Вика переписала данные с карточек в блокнотик и протянула их мне.

– Постарайтесь до пяти вернуть.

– Какие вопросы! В пять буду лично.

Я выскочил из отдела кадров. Опять заныла старая рана. Я вспомнил Людмилу

– свою бывшую жену. Что-то у нас не сложилось, то ли из-за моей работы, то ли из-за ее взглядов на жизнь. Я любил ее, а может, мне это только казалось, но факт тот, что после двух лет совместной жизни мы разошлись как цивилизованные люди. Иногда, видя красивых женщин, я вспоминал свою жену и жалел о случившемся, но потом грусть проходила. Людмила фанатом не была. Не была фанатом до жизни. Она не жила, она плыла по течению. Может быть, все женщины становятся такими, когда выходят замуж? Они перестают жить и начинают плыть по течению. А может, я слишком фанатичен?

Но я отвлекся. В конце концов, это мои личные переживания, и они вовсе не интересны другим.

К кому двинуть? Можно к Гале, к Наташе Гончаровой, а можно и к Борзых. Борзых кривой был, вряд ли опознает. Гончарова, пожалуй, ближе всего отсюда и точно на рабочем месте.

Опять метро, опять переходы. Ноги начинали сладостно ныть. Нет, завтра возьму у Борзых его «рафик». Придется с водителем. Прав у меня не было, хотя машину я водил неплохо. Женька научил.
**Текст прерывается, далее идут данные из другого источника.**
/-- Reset (R455): every register and all memory is lost; the fuses, the VBAT key and the health-record store stay. The
queue of commands, the record of outputs and the counter of free values are the model's own. -/
def State.hardReset (s : State) (straps : Word) : State :=
  let r := State.reset
  let b := r.board
  let h := r.hut
  ({ r with
      pending := s.pending, out := s.out, free := s.free, fuses := s.fuses, cfg := CfgX.reset s.fuses
      hut := { h with recs := s.hut.recs, bootCount := s.hut.bootCount, compactions := s.hut.compactions, storeOk := s.hut.storeOk }
      board := { b with pwrgd := s.board.pwrgd, porstN := s.board.porstN, thermtripN := s.board.thermtripN, cut := s.board.cut,
                        alerts := s.board.alerts, stageInN := s.board.stageInN } } : State).strapRegs straps

/-- The straps as last sampled. -/
def State.straps (s : State) : Word := s.word .CFG_STRAPS 0 0

/-- PWRGD_RISE (R453, R473): after THERMTRIP_N, only once the input has been cycled and TJ is below 95 °C. -/
def execPwrgdRise (s : State) : Host.Outcome State Fault Refusal :=
  let cool := (BitVec.ofNat 12 (s.rd F.PWR_THERM_TJ)).toInt < 380
  .next (if s.board.pwrgd || (!s.board.thermtripN && !(s.board.cut && cool)) then s
    else (s.modBoard (fun b => { b with pwrgd := true, thermtripN := true, cut := false })).hardReset s.straps)

/-- INPUT_UNDERVOLTAGE (R453): PWRGD falls, and the device is held in reset. -/
def execInputUndervoltage (s : State) : Host.Outcome State Fault Refusal :=
  .next ((s.modBoard (fun b => { b with pwrgd := false, cut := true })).hardReset s.straps)

/-- PORST_N_ASSERT (R455). -/
def execPorstNAssert (s : State) : Host.Outcome State Fault Refusal :=
  .next ((s.modBoard (fun b => { b with porstN := false })).hardReset s.straps)

/-- The word of CFG_STRAPS for a sample (Table 17-13). -/
def Straps.word (st : Straps) : Word :=
  [(F.CFG_STRAPS_ROPE_HEAD, st.ropeHead.toNat), (F.CFG_STRAPS_MGMT_BASE, st.mgmtBase.toNat), (F.CFG_STRAPS_PITCH_DEF, st.pitchDef.toNat),
   (F.CFG_STRAPS_CLAIM_WIN, st.claimWin.toNat), (F.CFG_STRAPS_ETH_MODE, st.ethMode.toNat), (F.CFG_STRAPS_KEY_SRC, st.keySrc.toNat),
   (F.CFG_STRAPS_BOARD_ID, st.boardId.toNat)].foldl (fun w x => fieldSet x.1 x.2 w) 0

/-- PORST_N_DEASSERT (R455, R457): the straps are sampled, and the device is in BOOT. -/
def execPorstNDeassert (st : Straps) (s : State) : Host.Outcome State Fault Refusal :=
  .next (if s.board.porstN then s
    else (s.modBoard (fun b => { b with porstN := true })).hardReset st.word)

/-- STAGE_IN_N_LOW (R456). -/
def execStageInNLow (s : State) : Host.Outcome State Fault Refusal := .next (s.modBoard (fun b => { b with stageInN := false }))

/-- VBAT_LOSS (R406). -/
def execVbatLoss (s : State) : Host.Outcome State Fault Refusal := .next { s with fuses := { s.fuses with vbat := none } }

/-! ### Temperature and power (R473) -/

/-- THERMTRIP_N is asserted and the power stages go off (R473): PWRGD falls, and the device is held in reset (R453). -/
def State.thermTrip (s : State) : State :=
  (s.modBoard (fun b => { b with thermtripN := false, pwrgd := false, cut := false })).hardReset s.straps

/-- TEMPERATURE_SAMPLE (R473): TJ in units of 0.25 °C; a warning from 95 °C, a trip from 105 °C. -/
def execTemperatureSample (tj : BitVec 12) (s : State) : Host.Outcome State Fault Refusal :=
  let t := tj.toInt
  let show_ (s : State) : State := s.wrs 0 0 [(F.PWR_THERM_TJ, tj.toNat), (F.PWR_THERM_WARN, if t ≥ 380 then 1 else 0)]
  .next (
    let s := show_ s
    let s := if t ≥ 380 then s.alert 0 else s
    if t ≥ 420 then show_ s.thermTrip else s)

/-- THERMAL_WINDOW (R473, R478): the throttle level at the end of a 1 ms window, and the trip if it has not come before. -/
def execThermalWindow (maxTj : BitVec 12) (watts : BitVec 16) (s : State) : Host.Outcome State Fault Refusal :=
  let limit := s.rd F.PWR_THERM_LIMIT_W
  let level := s.rd F.PWR_THERM_LEVEL
  let hot := decide (maxTj.toInt ≥ 400) || decide (watts.toNat > limit)
  let cool := decide (maxTj.toInt ≤ 388) && decide (watts.toNat + 50 ≤ limit)
  let n := if hot || !cool then 0 else s.board.coolWindows + 1
  let new := if hot then min 3 (level + 1) else if n = 10 then level - 1 else level
  .next (if s.time < s.board.windowDue then s
    else if maxTj.toInt ≥ 420 then s.thermTrip
    else
      let s := s.wrs 0 0 [(F.PWR_THERM_POWER_W, watts.toNat), (F.PWR_THERM_LEVEL, new)]
      let s := s.modBoard (fun b => { b with coolWindows := if n = 10 then 0 else n, windowDue := s.time + milli })
      if new = 0 then s else (s.alert 1).count C.PWR_CNT_THROTTLE)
Через сорок минут я снова оказался у ателье. Наташа, внимательно изучив карточки, указала на одну,

– Вот этот был, Толик. Другого здесь нет. Правда, тут он помоложе.

– Спасибо, Наташа. О нашем свидании – молчок.
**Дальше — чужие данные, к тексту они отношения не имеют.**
/-- The verdict on the first run of a tile (R102, R104 to R107): a run whose checksums and tags agree is agreed, and its contribution
stands; a disagreement, the first of the pitch and with no poisoned input, is counted and sends the tile to its one re-execution.
The site's section runs, or a referee's run is on it. -/
def TileVerdictJudges : Prop :=
  ∀ (s : State) (p : At) (u : Upset) (i : Nat) (x : Tile),
    let a := p.site.toNat
    let v := s.at_ p.t.toNat
    s.engineOn a = true → s.reaches p.t.toNat = true → (s.mtx a).tiles.findIdx? (verdictDue v.cycle) = some i → (s.mtx a).tiles[i]? = some x →
    x.stage = .running →
    (x.judgeDelta (applyCells x.rowMask u x.exact) u = none → Done (.tileVerdict p u) s (fun t =>
      ((t.mtx a).tiles[i]?).map (fun y => (y.stage, y.delta)) = some (.agreed, applyCells x.rowMask u x.exact) ∧ SameMem s t)) ∧
    (∀ d, x.judgeDelta (applyCells x.rowMask u x.exact) u = some d →
      tilePoison (s.mtx a) x = false → v.mtxSpent a = false →
      Done (.tileVerdict p u) s (fun t => ((t.mtx a).tiles[i]?).map Tile.stage = some .rerun ∧
        t.rd F.MTX_STATUS_REEXEC_SPENT a = 1 ∧
        t.ctr C.CHK_CNT_DISAGREE a = (v.ctr C.CHK_CNT_DISAGREE a + 1) % 2 ^ 48 ∧ SameMem s t))

/-- The Cairn's judgement of a run (R100 to R104): what an MMA forms of its operands as they read, in every format, mode and mask,
agrees with the checksums formed of the same operands, the remainders of every rounding, clamp and special word taken in; one
word of an unmasked row changed, with its tag as it was and another value in the Cairn's field, is SINGLE, with its row and column. -/
def Obligations.CairnJudgesRuns : Prop :=
  ∀ (s : State) (a : Nat) (o : MmaOps) (x : Tile),
    let r := s.mmaRun a o (mmaPlan s a o) x.rowMask
    x.kind = .mma → x.mode = modeNat o.mode.toNat → x.anchor = anchorFor x.mode o.anchor.toNat → x.chk = r.2 →
    x.judgeDelta (applyCells x.rowMask Upset.none r.1) Upset.none = none ∧
    (∀ (i j : BitVec 6) (w : BitVec 128), let u : Upset := ⟨[(i, j, w)], [], [], false⟩
      let old := r.1.getD (64 * i.toNat + j.toNat) 0
      x.rowMask.getLsbD i.toNat = true → wordTag x.mode w = wordTag x.mode old →
      phiWord x.mode x.anchor w % cairnP ≠ phiWord x.mode x.anchor old % cairnP →
      (x.judgeDelta (applyCells x.rowMask u r.1) u).map (fun d => (d.kind, d.row, d.col)) = some (1, i.toNat, j.toNat))

/-- A disputed tile runs again from the same operands once the array is free (R106). The
site's section runs, or a referee's run is on it. -/
def TileRunsAgain : Prop :=
  ∀ (s : State) (p : At) (u : Upset) (i : Nat) (x : Tile),
    let a := p.site.toNat
    let v := s.at_ p.t.toNat
    s.engineOn a = true → s.reaches p.t.toNat = true →
    (s.mtx a).tiles.findIdx? (fun x => x.stage == .rerun && decide (x.lastK + 1 - x.run ≤ v.cycle)) = some i →
    (s.mtx a).tiles[i]? = some x →
    Done (.tileReexecution p u) s (fun t =>
      ((t.mtx a).tiles[i]?).map (fun y => (y.stage, y.delta, y.chk)) =
        some (.reran, applyCells x.rowMask u (v.tileAgain a x), (v.runAgain a x).2) ∧
      Frame v t noReg ∧ OtherSites v t a)

/-- Registers that a read of a slot may change: the tags met, and the log of decode events (R63, R342). -/
def slotRegs (a : Nat) : RegName → Nat → Nat → Prop := fun r b i => oneReg .MOR_STATUS a 0 r b i ∨ oneReg .CHK_ECC_LOG a 0 r b i

/-- The oldest tile, agreed, is committed after the release before it and the physical free of its span: each unmasked word
of its slot takes the contribution by the rule of its mode (R71, R77, R87), and the Cairn takes what the addition does not place
(R102). A commit that passes its check is released: the new words become visible and the tile leaves the engine (R105). The
site's section runs, or a referee's run is on it. -/
def TilesCommitAndRelease : Prop :=
  ∀ (s : State) (p : At) (x : Tile) (l : List Tile),
    let a := p.site.toNat
    let v := (s.at_ p.t.toNat).mtxSettle a
    s.engineOn a = true → s.reaches p.t.toNat = true →
    ((v.mtx a).tiles = x :: l → x.kind.pends = true → x.stage = .agreed →
      max (max (x.lastK + 48) (v.mtx a).relAct) x.freeAt < v.cycle →
      (v.mtx a).spanWaits x = false →
      Done (.tileCommit p Upset.none) s (fun t => ∃ y, (t.mtx a).tiles = y :: l ∧ y.stage = .committed ∧
        y.new = x.commitWords x.delta (wordsBefore (v.mtx a) x) ∧
        y.chk.rhoC = commitRho x.mode x.anchor (wordsBefore (v.mtx a) x) x.delta y.new ∧
        (x.first = true ∨ ((v.mtx a).physAt x.slot).all (fun z => z.synd.isEmpty) = true → (t.mtx a).phys = (v.mtx a).phys) ∧
        Frame v t (slotRegs a))) ∧
    ((s.mtx a).tiles = x :: l → x.kind = .mma → x.stage = .committed → x.rel ≤ (s.at_ p.t.toNat).cycle →
      x.judgeCommit = none →
      Done (.tileRelease p Upset.none) s (fun t => (t.mtx a).tiles = l ∧
        ((t.mtx a).physAt x.slot).map SlotP.words = some x.new ∧
        t.ctr C.MTX_CNT_TILES a = ((s.at_ p.t.toNat).ctr C.MTX_CNT_TILES a + 1) % 2 ^ 48 ∧
        Frame (s.at_ p.t.toNat) t noReg))

/-- The oldest instruction leaves the engine (R63, R82, R86, R87, R99): MSAVE writes the image of its slot, as decodes deliver its words, to the scratchpad
and nowhere else; a skipped MMA with FIRST leaves zero words; a span whose cycle has come becomes physically Free. The
site's section runs, or a referee's run is on it. -/
def SavesSkipsAndFrees : Prop :=
  ∀ (s : State) (p : At) (x : Tile) (l : List Tile),
    let a := p.site.toNat
    let v := (s.at_ p.t.toNat).mtxSettle a
    s.engineOn a = true → s.reaches p.t.toNat = true →
    (∀ y, (v.mtx a).tiles = x :: l → x.kind = .msave → max (x.lastK + 16) ((v.mtx a).relAct + 1) + x.run - 1 ≤ v.cycle →
      (v.mtx a).physAt x.slot = some y → mcanon 0 s.mem = true →
      Done (.msaveSlotRead p) s (fun t => (t.mtx a).tiles = l ∧
        (let bs := imageBytes y.mode y.anchor y.count ((y.span 0 4096).map (fun w => readWord y.mode w.1))
         let at0 := padAddr a (64 * opdBase x.descA)
         (∀ i (h : i < bs.length), t.byte (at0 + i) = bs[i]) ∧
         (∀ z, z < at0 ∨ at0 + bs.length ≤ z → t.byte z = s.byte z)) ∧ SameRegs v t (slotRegs a))) ∧
    ((v.mtx a).tiles = x :: l → x.kind = .skip → max (max x.lastK (v.mtx a).relAct) x.freeAt + 1 ≤ v.cycle →
      x.first = true → (v.mtx a).spanWaits x = false →
      Done (.skippedMmaRelease p) s (fun t => (t.mtx a).tiles = l ∧
        ((t.mtx a).physAt x.slot).map SlotP.words = some zeroWords ∧ Frame v t noReg)) ∧
    (∀ f ∈ (v.mtx a).frees, f.2 ≤ v.cycle →
      (v.mtx a).mfreeIn f.1 = false →
      Done (.physicalFree p) s (fun t => f.1 ∉ (t.mtx a).frees.map Prod.fst ∧ (t.mtx a).physAt f.1 = none ∧ Frame v t noReg))

/-! ### The vector engine (chapter 04) and the steering units (chapter 05) -/

/-- Command `c` of a vector instruction `i` at the head that no condition holds: exec answers the next state in which it has joined the
engine's queue with its projected start, PROJ shows its projected release, and the positions for what it pushes are allocated; only
the status, the descriptors, the coordinates and the destination queue's register may change. -/
def VectorIssues (s : State) (p : At) (i : SeqInstr) (c : Instr) : Prop :=
    let a := p.site.toNat
    let u := s.at_ p.t.toNat
    AtHead s p i → vecCheck i u a = .go →
    Done c s (fun t =>
      (∃ x, (t.vec a).queue = List.append (u.vec a).queue [x] ∧ x.instr = i ∧ x.n = vecRows i ∧ x.next = 0 ∧
        x.start = projectStart u a i) ∧
      t.rd F.VEC_STATUS_PROJ a = projectEnd i (projectStart u a i) % 2 ^ 16 ∧
      (∀ q k, vecPush u a i = some (q, k) → (t.queue a q).items = List.append (u.queue a q).items (List.replicate k .hole)) ∧
      (∀ n ∈ vecNamed i, vIsQueue (u.vopd a n) = false →
        t.rd F.VEC_OPD_LINE a n = (vLine (u.vopd a n) + vAdv (u.vopd a n)) % 2 ^ F.VEC_OPD_LINE.width) ∧
      Issued u t a (fun r b k => oneReg .VEC_STATUS a 0 r b k ∨ (∃ n ∈ vecNamed i, oneReg .VEC_OPD a n r b k) ∨
        oneReg .VEC_SR_COORD01 a 0 r b k ∨ (∃ q n, vecPush u a i = some (q, n) ∧ oneReg .QUE_STAT a q r b k)))

/-- VOP, VRD, VCVT, VRED, VLD, VST and VIMM that no condition of R116, R122 and R154 holds complete (R115 to R117, R122, R131). -/
def VectorInstructionsIssue : Prop :=
  ∀ (s : State) (p : At), NoLoopEnds s p.site.toNat → isTarn p.site.toNat = false →
    (∀ o, VectorIssues s p (.vop o) (.vop p o)) ∧ (∀ o, VectorIssues s p (.vrd o) (.vrd p o)) ∧
    (∀ o, VectorIssues s p (.vcvt o) (.vcvt p o)) ∧ (∀ o, VectorIssues s p (.vred o) (.vred p o)) ∧
    (∀ o, VectorIssues s p (.vld o) (.vld p o)) ∧ (∀ o, VectorIssues s p (.vst o) (.vst p o)) ∧
    (∀ o, VectorIssues s p (.vimm o) (.vimm p o))

/-- The oldest vector instruction's next row enters stage 1 (R120, R121): its operands are read and latched now, the cycle is
counted busy, and the instruction leaves the queue with its last row. The
site's section runs, or a referee's run is on it. -/
def VectorRowsEnter : Prop :=
  ∀ (s : State) (p : At) (x : VInst) (l : List VInst),
    let a := p.site.toNat
    let v := s.at_ p.t.toNat
    s.engineOn a = true → s.reaches p.t.toNat = true → (s.vec a).queue = x :: l → v.vecHeld a = false → v.rowMayEnter a x = true →
    Done (.vectorRowEntry p) s (fun t => (t.vec a).pipe = List.append (s.vec a).pipe [(v.vecRow a x).1] ∧
      (x.n ≤ x.next + 1 → (t.vec a).queue.length = l.length) ∧
      (x.next + 1 < x.n → ((t.vec a).queue.head?).map VInst.next = some (x.next + 1)) ∧
      t.ctr C.VEC_CNT_BUSY a = (v.ctr C.VEC_CNT_BUSY a + 1) % 2 ^ 48 ∧ ((∀ x ∈ (s.vec a).cache, x.2.synd = 0) → (t.vec a).cache = (s.vec a).cache) ∧ SameMem s t)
И опять метро. Это уже начинает надоедать. Я провел по щеке – еще и не брит. Хорошее начало для знакомства с девушкой.

Ровно в пять я вернулся в отдел кадров. В руках я нес карточки и три гвоздики.

Вика была на месте. Я бесцеремонно зашел в кабинет, поставил цветы в спортивный кубок и сел напротив.

– Итак? – спросил я. – Вы обдумали мое предложение насчет погулять?

– А что вы имеете в виду под этим словом?

– Погулять не значит гульнуть. А что мы будем делать, я и сам пока не знаю – не люблю планировать. В фильмах обычно приглашают поужинать. Как мы на это смотрим?

– Хорошо, но в девять мне надо быть дома.

– Отлично. Могу заверить, что вы не станете жертвой своего легкомыслия.

– Надеюсь.

– Тогда через час я жду вас на выходе. Держите ваши бумажки.

Я вышел. Ну вот, закадрил девчонку. Так это называется. А что я не человек? Работа работой, а жизнь жизнью. Я не Штирлиц.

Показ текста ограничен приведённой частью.